- [WHAT IS NEEDED]: Reproduce, with no alteration, the span of lines that begins at the line containing "obtain ⟨p, hq, rfl, rfl⟩ := h" and ends at the last line of the records, both ends included, and nothing else.

SUPPLIED ENTRIES below:

@[simp] theorem sessioned_script (es : List Event) (bytes : List Byte) (n : Nat) (rest : List (Option Answer)) (q : Seq) (s : State) :
    (sessioned es bytes n rest q s).script = rest := rfl
@[simp] theorem sessioned_trace (es : List Event) (bytes : List Byte) (n : Nat) (rest : List (Option Answer)) (q : Seq) (s : State) :
    (sessioned es bytes n rest q s).trace = s.trace ++ inSession s es := rfl
@[simp] theorem sessioned_cfg (es : List Event) (bytes : List Byte) (n : Nat) (rest : List (Option Answer)) (q : Seq) (s : State) :
    (sessioned es bytes n rest q s).cfg = s.cfg := rfl
@[simp] theorem sessioned_depth (es : List Event) (bytes : List Byte) (n : Nat) (rest : List (Option Answer)) (q : Seq) (s : State) :
    (sessioned es bytes n rest q s).depth = s.depth := rfl
@[simp] theorem sessioned_blockcount (es : List Event) (bytes : List Byte) (n : Nat) (rest : List (Option Answer)) (q : Seq)
    (s : State) : (sessioned es bytes n rest q s).blockcount = s.blockcount := rfl

/-- A session whose frame makes known moves from inside it. -/
theorem session_moved {α : Type} {frame : State → α × State} {s : State} (hd : s.depth < s.cfg.depthMax) {a : α} {es : List Event}
    {bytes : List Byte} {n : Nat} {rest : List (Option Answer)} {q : Seq}
    (h : frame (opened s) = (a, { moved es bytes n rest (opened s) with seq := q })) :
    session frame s = .done a (sessioned es bytes n rest q s) := by
  rw [session_eq (by rw [h]; simp [moved]), if_neg (by omega), h]
  congr 1
  unfold closed opened sessioned sessionDev inSession moved csDrive emit
  by_cases h0 : s.depth = 0
  · simp [h0]
  · simp [h0]

theorem sendSession_ok {tx rx : List Byte} {s : State} {rest : List (Option Answer)} (hd : s.depth < s.cfg.depthMax)
    (h : s.script = oks rx ++ rest) (hl : rx.length = tx.length) :
    session (sendFrame tx) s = .done true (sessioned (exchanged tx rx) tx tx.length rest s.seq s) :=
  session_moved hd (by
    unfold sendFrame
    rw [sendAll_ok (s := opened s) (rest := rest) (by rw [← h]; unfold opened; split <;> rfl) hl, ← opened_seq]
    rfl)

theorem sendSession_fail {tx rx : List Byte} {b : Byte} {bs ds : List Byte} {d : Nat} {s : State} {rest : List (Option Answer)}
    (hd : s.depth < s.cfg.depthMax) (h : s.script = oks rx ++ some (.fail d ds) :: rest) (hl : rx.length = tx.length) :
    session (sendFrame (tx ++ b :: bs)) s =
      .done false (sessioned (exchanged tx rx ++ [.xferFail b]) tx (tx.length + 1) rest s.seq s) :=
  session_moved hd (by
    unfold sendFrame
    rw [sendAll_fail (s := opened s) (rest := rest) (by rw [← h]; unfold opened; split <;> rfl) hl, ← opened_seq]
    rfl)

theorem opened_script (s : State) : (opened s).script = s.script := by unfold opened; split <;> rfl

theorem recvSession_ok {tx ra rb : List Byte} {n : Nat} {s : State} {rest : List (Option Answer)} (hd : s.depth < s.cfg.depthMax)
    (h : s.script = oks (ra ++ rb) ++ rest) (ha : ra.length = tx.length) (hb : rb.length = n) :
    session (recvFrame tx n) s =
      .done (some rb) (sessioned (exchanged (tx ++ List.replicate n s.cfg.dummy) (ra ++ rb)) (tx ++ List.replicate n s.cfg.dummy)
        (tx.length + n) rest s.seq s) :=
  session_moved hd (by
    unfold recvFrame
    rw [sendAll_ok (s := opened s) (rx := ra) (rest := oks rb ++ rest) (by rw [opened_script, h, oks_append, List.append_assoc]) ha]
    simp only
    rw [recvAll_ok (s := moved (exchanged tx ra) tx tx.length (oks rb ++ rest) (opened s)) rfl hb,
      show (moved (exchanged tx ra) tx tx.length (oks rb ++ rest) (opened s)).cfg.dummy = s.cfg.dummy by
        rw [moved_cfg, opened_cfg], moved_moved, ← opened_seq]
    unfold exchanged
    rw [List.zipWith_append ha.symm]
    rfl)

theorem readSession_ok {tx ra ds rd bs : List Byte} {n : Nat} {s : State} {rest : List (Option Answer)}
    (hd : s.depth < s.cfg.depthMax) (h : s.script = oks (ra ++ rd) ++ some (.ok bs) :: rest) (ha : ra.length = tx.length)
    (hb : rd.length = ds.length) :
    session (readFrame tx ds n) s =
      .done (some (fillTo n bs))
        (sessioned (exchanged (tx ++ ds) (ra ++ rd) ++ [.bulkRx n n (fillTo n bs)]) (tx ++ ds ++ List.replicate n s.cfg.dummy)
          (tx.length + ds.length + 1) rest .data s) :=
  session_moved hd (by
    unfold readFrame
    rw [sendAll_ok (s := opened s) (rx := ra) (rest := oks rd ++ some (.ok bs) :: rest)
      (by rw [opened_script, h, oks_append, List.append_assoc]) ha]
    simp only
    generalize hx : (if ds = [] then moved (exchanged tx ra) tx tx.length (oks rd ++ some (.ok bs) :: rest) (opened s)
      else setSeq .dummy (moved (exchanged tx ra) tx tx.length (oks rd ++ some (.ok bs) :: rest) (opened s))) = u
    have hu : ∃ q, u = { moved (exchanged tx ra) tx tx.length (oks rd ++ some (.ok bs) :: rest) (opened s) with seq := q } := by
      rw [← hx]
      split
      · exact ⟨_, rfl⟩
      · exact ⟨_, rfl⟩
    obtain ⟨q, rfl⟩ := hu
    rw [sendAll_ok (rx := rd) (rest := some (.ok bs) :: rest) rfl hb]
    simp only
    rw [bulkRx_ok (s := setSeq .data (moved (exchanged ds rd) ds ds.length (some (.ok bs) :: rest)
      { moved (exchanged tx ra) tx tx.length (oks rd ++ some (.ok bs) :: rest) (opened s) with seq := q })) (rest := rest) rfl]
    have hz : exchanged (tx ++ ds) (ra ++ rd) = exchanged tx ra ++ exchanged ds rd := List.zipWith_append ha.symm
    rw [hz]
    simp [moved, setSeq, Flash.exchangeAll_append, Nat.add_assoc])

theorem programSession_ok {tx ra data bs : List Byte} {s : State} {rest : List (Option Answer)}
    (hd : s.depth < s.cfg.depthMax) (h : s.script = oks ra ++ some (.ok bs) :: rest) (ha : ra.length = tx.length) :
    session (programFrame tx data) s =
      .done true (sessioned (exchanged tx ra ++ [.bulkTx data data.length]) (tx ++ data) (tx.length + 1) rest .data s) :=
  session_moved hd (by
    unfold programFrame
    rw [sendAll_ok (s := opened s) (rx := ra) (rest := some (.ok bs) :: rest) (by rw [opened_script, h]) ha]
    simp only
    rw [bulkTx_ok (s := setSeq .data (moved (exchanged tx ra) tx tx.length (some (.ok bs) :: rest) (opened s))) (rest := rest) rfl]
    simp [moved, setSeq, Flash.exchangeAll_append, Nat.add_assoc])

/-! The micro-operations and one poll. -/

theorem uWREN_ok {r : Byte} {s : State} {rest : List (Option Answer)} (hd : s.depth < s.cfg.depthMax)
    (h : s.script = oks [r] ++ rest) :
    uWREN s = .done true (sessioned (exchanged [0x06#8] [r]) [0x06#8] 1 rest s.seq s) := sendSession_ok hd h rfl

theorem uWREN_fail {d : Nat} {bs : List Byte} {s : State} {rest : List (Option Answer)} (hd : s.depth < s.cfg.depthMax)
    (h : s.script = some (.fail d bs) :: rest) :
    uWREN s = .done false (sessioned [.xferFail 0x06#8] [] 1 rest s.seq s) :=
  sendSession_fail (tx := []) (rx := []) (b := 0x06#8) (bs := []) (ds := bs) hd h rfl

theorem uWRDI_ok {r : Byte} {s : State} {rest : List (Option Answer)} (hd : s.depth < s.cfg.depthMax)
    (h : s.script = oks [r] ++ rest) :
    uWRDI s = .done true (sessioned (exchanged [0x04#8] [r]) [0x04#8] 1 rest s.seq s) := sendSession_ok hd h rfl

theorem uRDSR_ok {n : StatusReg} {r b : Byte} {s : State} {rest : List (Option Answer)} (hd : s.depth < s.cfg.depthMax)
    (h : s.script = oks [r, b] ++ rest) :
    uRDSR n s = .done (some b) (setStatus n b (sessioned (exchanged [rdsrOpc n, s.cfg.dummy] [r, b]) [rdsrOpc n, s.cfg.dummy]
      2 rest s.seq s)) := by
  unfold uRDSR
  rw [recvSession_ok (tx := [rdsrOpc n]) (ra := [r]) (rb := [b]) (n := 1) hd h rfl rfl]
  rfl

/-! The same under Safety's relations of a frame to its answers and events: what a frame does with them, once for each. -/

theorem sendSession_sent {s : State} {tx : List Byte} {as : List (Option Answer)} {es : List Event} {rest : List (Option Answer)}
    (hd : s.depth < s.cfg.depthMax) (h : FrameSent s tx as es) (hs : s.script = as ++ rest) :
    ∃ n, session (sendFrame tx) s = .done true { sessioned [] tx n rest s.seq s with trace := s.trace ++ es } := by
  obtain ⟨rx, hl, rfl, rfl⟩ := h
  exact ⟨_, sendSession_ok hd hs hl⟩

theorem sendSession_cut {s : State} {tx : List Byte} {as : List (Option Answer)} {es : List Event} {rest : List (Option Answer)}
    (hd : s.depth < s.cfg.depthMax) (h : FrameCut s tx as es) (hs : s.script = as ++ rest) :
    ∃ bytes n, session (sendFrame tx) s = .done false { sessioned [] bytes n rest s.seq s with trace := s.trace ++ es } := by
  obtain ⟨pre, c, post, rx, done, bytes, rfl, hl, rfl, rfl⟩ := h
  exact ⟨_, _, sendSession_fail hd (by rw [hs, List.append_assoc]; rfl) hl⟩

/-- A frame whose result is not examined, whatever becomes of it. -/
theorem sendSession_runs {s : State} {tx : List Byte} {as : List (Option Answer)} {es : List Event} {rest : List (Option Answer)}
    (hd : s.depth < s.cfg.depthMax) (h : FrameRuns s tx as es) (hs : s.script = as ++ rest) :
    ∃ ok bytes n, session (sendFrame tx) s = .done ok { sessioned [] bytes n rest s.seq s with trace := s.trace ++ es } := by
  obtain h | h := h
  · obtain ⟨n, h⟩ := sendSession_sent hd h hs
    exact ⟨_, _, n, h⟩
  · obtain ⟨bytes, n, h⟩ := sendSession_cut hd h hs
    exact ⟨_, bytes, n, h⟩

/-- A status read that fails at either exchange. -/
theorem uRDSR_cut {k : StatusReg} {s : State} {as : List (Option Answer)} {es : List Event} {rest : List (Option Answer)}
    (hd : s.depth < s.cfg.depthMax) (h : FrameCut s [rdsrOpc k, s.cfg.dummy] as es) (hs : s.script = as ++ rest) :
    ∃ bytes n, uRDSR k s = .done none { sessioned [] bytes n rest s.seq s with trace := s.trace ++ es } := by
  obtain ⟨pre, c, post, rx, done, bytes, htx, hl, rfl, rfl⟩ := h
  have key : ∃ bytes n, session (recvFrame [rdsrOpc k] 1) s =
      .done none (sessioned (exchanged pre rx ++ [.xferFail c]) bytes n rest s.seq s) := by
    match pre, htx with
    | [], htx =>
      obtain rfl : rx = [] := List.length_eq_zero_iff.mp hl
      simp only [List.nil_append, List.cons.injEq] at htx
      obtain ⟨rfl, -⟩ := htx
      refine ⟨[], 1, session_moved hd ?_⟩
      unfold recvFrame
      have hf := sendAll_fail (tx := []) (rx := []) (b := rdsrOpc k) (bs := []) (s := opened s) (rest := rest)
        (by rw [opened_script, hs, List.append_assoc]; rfl) rfl
      rw [List.nil_append] at hf
      rw [hf, ← opened_seq]
      rfl
    | [o], htx =>
      obtain ⟨r, rfl⟩ := List.length_eq_one_iff.mp hl
      simp only [List.cons_append, List.nil_append, List.cons.injEq] at htx
      obtain ⟨rfl, rfl, -⟩ := htx
      refine ⟨[rdsrOpc k], 2, session_moved hd ?_⟩
      unfold recvFrame
      rw [sendAll_ok (tx := [rdsrOpc k]) (s := opened s) (rx := [r]) (rest := some (.fail done bytes) :: rest)
        (by rw [opened_script, hs, List.append_assoc]; rfl) rfl]
      simp only [recvAll]
      rw [xfer_fail (d := done) (bs := bytes) (rest := rest) rfl, moved_moved, ← opened_seq,
        show s.cfg.dummy = (opened s).cfg.dummy by rw [opened_cfg]]
      rfl
    | _ :: _ :: _, htx => simp at htx
  obtain ⟨bytes, n, key⟩ := key
  refine ⟨bytes, n, ?_⟩
  unfold uRDSR
  rw [key]
  rfl

/-- A poll that shows the device idle ends the wait. -/
theorem waitForever_idle {s : State} {q : Byte} {as : List (Option Answer)} {es : List Event} {rest : List (Option Answer)}
    (hd : s.depth < s.cfg.depthMax) (h : PollIdle s q as es) (hs : s.script = as ++ rest) :
    ∃ bytes n, waitForever s = .done () { sessioned [] bytes n rest .wait s with trace := s.trace ++ es, sr1 := q } := by
  obtain ⟨p, hq, rfl, rfl⟩ := h
  refine ⟨[0x05#8, s.cfg.dummy], 2, ?_⟩
  unfold waitForever
  rw [uRDSR_ok (s := setSeq .wait s) (rest := rest) hd hs, Run.bind_done]
  simp only [sawIdle, idleStatus, hq, Bool.not_false, if_true]
  rfl

/-- A poll that counts as busy leaves the wait waiting. -/
theorem waitForever_busy {s : State} {as : List (Option Answer)} {es : List Event} {rest : List (Option Answer)}
    (hd : s.depth < s.cfg.depthMax) (h : PollBusy s as es) (hs : s.script = as ++ rest) :
    ∃ bytes n v, waitForever s = .wait { sessioned [] bytes n rest .wait s with trace := s.trace ++ es, sr1 := v } := by
  unfold waitForever
  obtain ⟨p, q, hq, rfl, rfl⟩ | h := h
  · refine ⟨[0x05#8, s.cfg.dummy], 2, q, ?_⟩
    rw [uRDSR_ok (s := setSeq .wait s) (rest := rest) hd hs, Run.bind_done]
    simp only [sawIdle, idleStatus, hq, Bool.not_true, Bool.false_eq_true, if_false]
    rfl
  · obtain ⟨bytes, n, h⟩ := uRDSR_cut (k := .sr1) (s := setSeq .wait s) hd h hs
    refine ⟨bytes, n, s.sr1, ?_⟩
    rw [h, Run.bind_done]
    rfl

end Sys2Proof.Machine
end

End of SUPPLIED ENTRIES.

- [TASK RESULT]:
  obtain ⟨p, hq, rfl, rfl⟩ := h
  refine ⟨[0x05#8, s.cfg.dummy], 2, ?_⟩
  unfold waitForever
  rw [uRDSR_ok (s := setSeq .wait s) (rest := rest) hd hs, Run.bind_done]
  simp only [sawIdle, idleStatus, hq, Bool.not_false, if_true]
  rfl

/-- A poll that counts as busy leaves the wait waiting. -/
theorem waitForever_busy {s : State} {as : List (Option Answer)} {es : List Event} {rest : List (Option Answer)}
    (hd : s.depth < s.cfg.depthMax) (h : PollBusy s as es) (hs : s.script = as ++ rest) :
    ∃ bytes n v, waitForever s = .wait { sessioned [] bytes n rest .wait s with trace := s.trace ++ es, sr1 := v } := by
  unfold waitForever
  obtain ⟨p, q, hq, rfl, rfl⟩ | h := h
  · refine ⟨[0x05#8, s.cfg.dummy], 2, q, ?_⟩
    rw [uRDSR_ok (s := setSeq .wait s) (rest := rest) hd hs, Run.bind_done]
    simp only [sawIdle, idleStatus, hq, Bool.not_true, Bool.false_eq_true, if_false]
    rfl
  · obtain ⟨bytes, n, h⟩ := uRDSR_cut (k := .sr1) (s := setSeq .wait s) hd h hs
    refine ⟨bytes, n, s.sr1, ?_⟩
    rw [h, Run.bind_done]
    rfl

end Sys2Proof.Machine
end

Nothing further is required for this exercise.